2. The method according to claim 1, characterized in that, The grid spacing is 5mm.

3. The method according to claim 2, characterized in that, The initial ultrasonic emission parameters are set specifically by setting the candidate emission direction angle every 15° within the interval [0°, 90°] for each candidate emission point, and setting the candidate emission frequency every 100kHz within the interval [100kHz, 1000kHz].

4. The method according to claim 3, characterized in that, The calculation of the transmission signal similarity is specifically as follows: for any two candidate emission points, the amplitude of the transmission signal is extracted, the absolute value of the difference between the amplitudes of the transmission signals is calculated, the absolute value of the difference between the amplitudes of the transmission signals is divided by the maximum value of the amplitudes of the transmission signals of all candidate emission points to obtain the normalized transmission signal difference, and the transmission signal similarity is obtained by subtracting the transmission signal difference from 1.

5. The method according to claim 4, characterized in that, The establishment of the ultrasonic parameter optimization graph specifically involves taking all candidate emission points as graph nodes, calculating the spatial Euclidean distance and transmission signal similarity between any two candidate emission points, and normalizing and fusing them as graph edge weights.

6. The method according to claim 5, characterized in that, The path cost is calculated using Dijkstra's shortest path algorithm.

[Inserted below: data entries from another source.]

/-- One placement of a loaded object of a context (R343, R348): the object's number and its declared version, 256 x VMAJOR + VMINOR
(R342), the section's range, whether it is code, whether the load is recorded, and with the object's first placement its global
symbols. -/
structure LoadedObject where
  ctxid : BitVec 16
  obj : Nat
  version : Nat
  start : DWord
  len : Nat
  code : Bool
  ok : Bool
  syms : List (List Byte × DWord)
deriving DecidableEq, Repr

/-- A lowered translation unit (R344, R346): its key, with the declared version and the die stepping, the size in bits of the page that
holds it, the words as the lowering read them, and its place in the order in which the units were lowered (R354). The units of the device
stand in the order of their latest use. -/
structure CodeUnit where
  part : Nat
  asid : BitVec 16
  entry : DWord
  version : Nat
  stepping : BitVec 16
  bits : Nat
  words : List DWord
  born : Nat
deriving DecidableEq, Repr

/-- A bound doorbell page (R273, R371): its token, context, and for each endpoint the latched status and failure count. -/
structure Doorbell where
  token : DWord
  ctxid : BitVec 16
  status : List (Nat × Nat)
  fails : List (Nat × Nat)
deriving DecidableEq, Repr

/-- A landing window (R375 to R377). -/
structure Window where
  enabled : Bool
  ctxid : BitVec 16
  base : DWord
  size : Nat
  endpoint : Nat
  psrc : Nat
  anyReq : Bool
  reqId : Nat
  status : Nat
  faults : Nat
  refused : Nat
  performed : Nat
  high : Nat
deriving DecidableEq, Repr

/-- What a link request asks for (R146, R152, R169, R173, R186, R271): bytes for a word or an operation, an atomic at the target, a
posted write, a tether request, bytes that a prefetch brings, or the ownership of a host line that the last-level cache has stored to
(R183). -/
inductive ReqKind where
  | load | atomic | posted | tsend | prefetch | own
deriving DecidableEq, Repr

/-- The tag of a line of the last-level cache (R140, R328), whose physical line is its key: partition, ASID, virtual line, the size in bits of its
page and whether that is global, context, and whether the mapping of a host line is coherent. -/
structure LineTag where
  part : Nat
  asid : Nat
  va : Nat
  bits : Nat
  glob : Bool
  ctxid : BitVec 16
  coh : Bool
deriving DecidableEq, Repr

/-- A RED that its core or the last-level cache performs as soon as its sector has come (R173): the operation, its offset in the sector
and its data; at block scope in L1, through the page's entry. -/
structure RedAct where
  op : AtomOp
  ty : AtomTy
  off : Nat
  data : List Byte
  poison : Bool
  blk : Bool
  entry : PermEntry
  asid : Nat
  sva : Nat
deriving DecidableEq, Repr

/-- A link request that awaits its response (R146, R173, R186, R379): what it serves, where it went, and where the bytes that come are
kept: the L1 sector (R140), the sector of the read-only path (R150), the host line of the last-level cache (R183), whether the line comes
as the device's own (R169). -/
structure Request where
  kind : ReqKind
  core : Nat
  ctxid : BitVec 16
  key : Nat
  target : Target
  port : Option Nat
  addr : DWord
  issued : DWord
  op : Option (Nat × Nat)
  l1 : Option Nat
  ro : Option Nat
  llc : Option LineTag
  own : Bool
  acts : List RedAct
deriving DecidableEq, Repr
/-- The chip to which a request went, none for the host. -/
def Request.chip (r : Request) : Option Nat := match r.target with
  | .peer c _ _ => some c
  | _ => none
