/-! ## Accesses within one sector -/

/-- The block of a core, and the stash granule, through which it maps the generic byte: such a byte is served by the stash,
which this model keeps at the point of coherence (R139; DESIGN CHOICE, log 13). -/
def State.stashServes (s : State) (c asid va : Nat) (t : Target) : Option (Nat × Nat) :=
  match t with
  | .dev _ => s.blocks.findSome? (fun e =>
      if e.2.core == c && e.2.asid.toNat == asid then
        (e.2.stash.find? (fun g => g.2.page == va / 4096 * 4096)).map (fun g => (e.1, g.1))
      else none)
  | _ => none
/-- A stash sector filled when it is absent (R139): its number in the block's stash area, its physical address, and the size in bits of
the page that maps it. The core's L1 gives up its copy of the sector, its dirty bytes written back first, so that each byte has one order
of writes. -/
def State.stashFill (s : State) (b sec pa bits : Nat) : State :=
  match aget? b s.blocks with
  | none => s
  | some k =>
    if (aget? sec k.stashFilled).isSome then s
    else
      let s1 := match aget? (sec / 64) k.stash with
        | some g =>
          let q := lkey k.asid.toNat (g.page + 64 * (sec % 64)) / 64
          (s.writeBackSector k.core q (fun _ => true)).dropBytes k.core (fun x => x / 64 == q)
        | none => s
      s1.modBlock b (fun k => { k with stashFilled := aput sec (pa, bits) k.stashFilled })
/-- How a load reads (R140, R141, R150, R161): through L1; past L1 and merged with its dirty bytes; at the point of coherence;
or through the read-only path. -/
inductive Via where
  | l1 | merge | poc | ro
deriving DecidableEq, Repr
/-- A sector that a link must bring: its target and address, and where the bytes are kept when they come (R140, R150, R169, R183). -/
structure Fetch where
  t : Target
  va : DWord
  l1 : Option Nat
  ro : Option Nat
  llc : Option LineTag
  own : Bool
deriving DecidableEq, Repr
/-- The number of a sector among the parts that a word awaits. -/
def Fetch.key (f : Fetch) : Nat := va57 f.va / 64
/-- What an access of one sector reaches: bytes with their poison, or a sector that its link must bring (R146). -/
inductive Reach where
  | bytes (s : State) (b : List Byte) (poison : Bool)
  | remote (s : State) (f : Fetch)
deriving DecidableEq, Repr
/-- The bytes that have come for part k of an access, where they came from the target that it now reaches (R337, R338). -/
def Pend.got (p : Pend) (k : Nat) (t : Target) : Option (List Byte × Bool) :=
  if aget? k p.sent = some t then aget? k p.landed else none
/-- The 64 bytes of a sector at its target, where the device holds them: device memory, a host line of the last-level cache,
or the part that a link has brought for this word, under the bytes of its line that the cache holds. -/
def State.sectorAt (s : State) (t : Target) (landed : Option (List Byte × Bool)) : Option (List Byte × Bool) :=
  match t with
  | .dev pa => some (s.readPhysN pa 64, s.memPoison.contains (pa / 64))
  | .host pa _ =>
    let p := s.memPoison.contains (pa / 64)
    let merge (b : List Byte) : List Byte := (List.range 64).map (fun k => (aval (b.getD k 0, false) (pa + k) s.llcHost).1)
    if (List.range 64).all (fun k => (aget? (pa + k) s.llcHost).isSome) then some (merge [], p)
    else landed.map (fun l => (merge l.1, l.2 || p))
  | .peer _ _ _ => landed
/-- A sector brought into L1 (R140): the bytes that are not dirty become the given ones, clean. `late` says that a link brings them for a
request made before: then the bytes that are valid stay, which the core may have written back since (R166 rule 3). -/
def Core.fillL1 (k : Core) (sec : Nat) (b : List Byte) (poison late : Bool) : Core :=
  { k with l1 := (List.range 64).foldl (fun m o =>
             match aget? (sec * 64 + o) m with
             | some (_, dirty) => if dirty || late then m else aput (sec * 64 + o) (b.getD o 0, false) m
             | none => aput (sec * 64 + o) (b.getD o 0, false) m) k.l1,
           l1Poison := if poison then setAdd sec k.l1Poison
             else if (k.dirtyOf sec).isEmpty && !late then setDel sec k.l1Poison else k.l1Poison }
/-- Whether L1 marks a sector poisoned: it came so, or a poisoned store has written it (R147). -/
def Core.badL1 (k : Core) (sec : Nat) : Bool := k.l1Poison.contains sec || k.l1Own.contains sec
/-- The read-only path cache holds 256 lines (R11): beyond them the lowest lines but those of the sectors just used leave (DESIGN CHOICE, log
62). -/
def Core.trimRo (k : Core) (secs : List Nat) : Core :=
  let lines := linesOf k.ro
  let gone := (lines.filter (fun l => !secs.any (fun q => q / 4 == l))).take (lines.length - 256)
  if lines.length ≤ 256 then k
  else { k with ro := k.ro.filter (fun e => !gone.contains (e.1 / 256)), roPoison := k.roPoison.filter (fun q => !gone.contains (q / 4)) }
/-- A sector brought into the read-only path cache (R150). -/
def Core.fillRo (k : Core) (sec : Nat) (b : List Byte) (poison : Bool) : Core :=
  { k with ro := (List.range 64).foldl (fun m o => aput (sec * 64 + o) (b.getD o 0) m) k.ro,
           roPoison := if poison then setAdd sec k.roPoison else setDel sec k.roPoison }
/-- Whether the sector at a target is poisoned at the point of coherence (R147). -/
def State.badAt (s : State) (t : Target) : Bool :=
  match t with
  | .dev pa => s.memPoison.contains (pa / 64)
  | .host pa _ => s.memPoison.contains (pa / 64)
  | .peer _ _ _ => false
/-- L1 and the read-only path cache hold no more than their lines once an access of sectors is over (R11). -/
def State.trimCaches (s : State) (c : Nat) (secs : List Nat) : State :=
  (if (s.core c).ro.length ≤ 256 then s else s.modCore c (fun k => k.trimRo secs)).trimL1 c secs
/-- A load of n bytes at offset o of a sector (R140, R141, R150, R161): `landed` are the bytes that a link has brought for it. A sector
that a link brought has entered L1, or the read-only path cache, when it came, so it is not filled again here. The poison of bytes of which
L1 holds some dirty is that of L1 and of the sector together, by whichever path they are read (R141, R147). -/
def State.loadSector (s0 : State) (c asid : Nat) (e : PermEntry) (t : Target) (sva o n : Nat) (via : Via)
    (landed : Option (List Byte × Bool)) : Reach :=
  let sec := lkey asid sva / 64
  let keys := (List.range n).map (fun k => sec * 64 + o + k)
  let own := s0.stashServes c asid sva t
  let s := match own, t with
    | some (b, g), .dev pa => (s0.recall c pa).stashFill b (64 * g + sva % 4096 / 64) pa e.bits
    | none, .dev pa => (s0.recall c pa).holdLine c t (s0.lineTag c asid e t (canon57 sva))
    | _, _ => s0.moveLine c t (s0.lineTag c asid e t (canon57 sva))
  let via := if own.isSome then .poc else if e.c then via else if via == .poc then .poc else .merge
  let fetch (s : State) : Reach := .remote s
    { t, va := canon57 sva, l1 := if via == .l1 then some sec else none, ro := if via == .ro then some sec else none,
      llc := s0.lineTag c asid e t (canon57 sva), own := false }
  let held (s : State) (k : Core) : Bool := !(k.dirtyOf sec).isEmpty && (k.badL1 sec || s.badAt t)
  match via with
  | .l1 =>
    let k := s.core c
    if keys.all (fun q => (aget? q k.l1).isSome) then
      .bytes s0 (keys.map (fun q => (aval (0, false) q k.l1).1)) (k.badL1 sec || held s k)
    else match s.sectorAt t none with
      | some (b, p) =>
        let k1 := k.fillL1 sec b p false
        .bytes (s.modCore c (fun _ => k1)) (keys.map (fun q => (aval (0, false) q k1.l1).1)) (k1.badL1 sec || held s k1)
      | none => match s.sectorAt t landed with
        | none => fetch s
        | some (b, p) => .bytes s (keys.map (fun q => (aval (b.getD (q % 64) 0, false) q k.l1).1)) (p || k.badL1 sec)
  | .merge =>
    match s.sectorAt t landed with
    | none => fetch s
    | some (b, p) =>
      let k := s.core c
      .bytes s (keys.map (fun q => match aget? q k.l1 with | some (x, true) => x | _ => b.getD (q % 64) 0))
        (p || held s k)
  | .poc =>
    let s1 := s.writeBackSector c sec (fun q => o ≤ q && q < o + n)
    match s1.sectorAt t landed with
    | none => fetch s1
    | some (b, p) => .bytes s1 ((b.drop o).take n) p
  | .ro =>
    let k := s.core c
    if keys.all (fun q => (aget? q k.ro).isSome) then
      .bytes s0 (keys.map (fun q => aval 0 q k.ro)) (k.roPoison.contains sec)
    else match s.sectorAt t landed with
      | none => fetch s
      | some (b, p) =>
        .bytes (if (s.sectorAt t none).isSome then s.modCore c (fun k => k.fillRo sec b p) else s) ((b.drop o).take n) p
/-- A store of bytes at offset o of a sector (R140, R141, R147): into L1 as dirty bytes, and written back at once where
`through` says so; a byte that a stash serves goes to the point of coherence. -/
def State.storeL1 (s0 : State) (c asid : Nat) (e : PermEntry) (t : Target) (sva o : Nat) (b : List Byte) (poison through : Bool) :
    State :=
  let s := s0.fillPerm c e
  let sec := lkey asid sva / 64
  match s.stashServes c asid sva t, t with
  | some (n, q), .dev pa =>
    (s.stashFill n (64 * q + sva % 4096 / 64) pa e.bits).storeSector c asid e t (canon57 sva)
      ((List.range b.length).map (fun k => (o + k, b.getD k 0))) poison
  | _, _ =>
    let s1 := (s.modCore c (fun k =>
      { k with l1 := (List.range b.length).foldl (fun m j => aput (sec * 64 + o + j) (b.getD j 0, true) m) k.l1,
               l1Own := poisonAfter k.l1Own [sec] poison (fun _ => o == 0 && b.length == 64),
               l1Poison := if !poison && o == 0 && b.length == 64 then setDel sec k.l1Poison else k.l1Poison })).trimL1 c [sec]
    if through || !e.c then s1.writeBackSector c sec (fun q => o ≤ q && q < o + b.length) else s1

7. The method according to claim 6, characterized in that, The determination of the optimal transmission direction angle is specifically to find the candidate transmission direction angle with the shortest transmission signal propagation time among all candidate transmission direction angles from the optimized transmission point, and to perform a fine search in the interval [the candidate transmission direction angle minus 7°, the candidate transmission direction angle plus 7°] with a step size of 1°, centered on the candidate transmission direction angle.

8. The method according to claim 7, characterized in that, The determination of the optimal transmission frequency specifically involves finding the candidate transmission frequency with the smallest transmission signal frequency attenuation value among all candidate transmission frequencies at the optimized transmission point, and then performing a fine search with a step size of 10kHz within the interval [the candidate transmission frequency minus 50kHz, the candidate transmission frequency plus 50kHz] centered on the candidate transmission frequency.

9. The method according to claim 8, characterized in that, The establishment of the ultrasonic characteristic response matrix is ​​specifically achieved by numbering all test points on the sample surface according to spatial coordinate order, performing ultrasonic transmission tests on each test point using the optimal emission point coordinates, optimal emission direction angle, and optimal emission frequency, and arranging the optimal emission point coordinates, optimal emission direction angle, optimal emission frequency, transmission signal amplitude, transmission signal propagation time, and transmission signal frequency attenuation value of each test point according to the test point number order to form an ultrasonic characteristic response matrix.

10. The method according to claim 9, characterized in that, The interface quality assessment model has an encoder-decoder architecture. The encoder contains three convolutional layers and two sparse attention layers. The input of the first convolutional layer is the ultrasonic feature response matrix, the kernel size is 3×3, and the number of output channels is 64. The kernel size of the second convolutional layer is 3×3, and the number of output channels is 128. The kernel size of the third convolutional layer is 3×3, and the number of output channels is 256. The decoder contains two fully connected layers.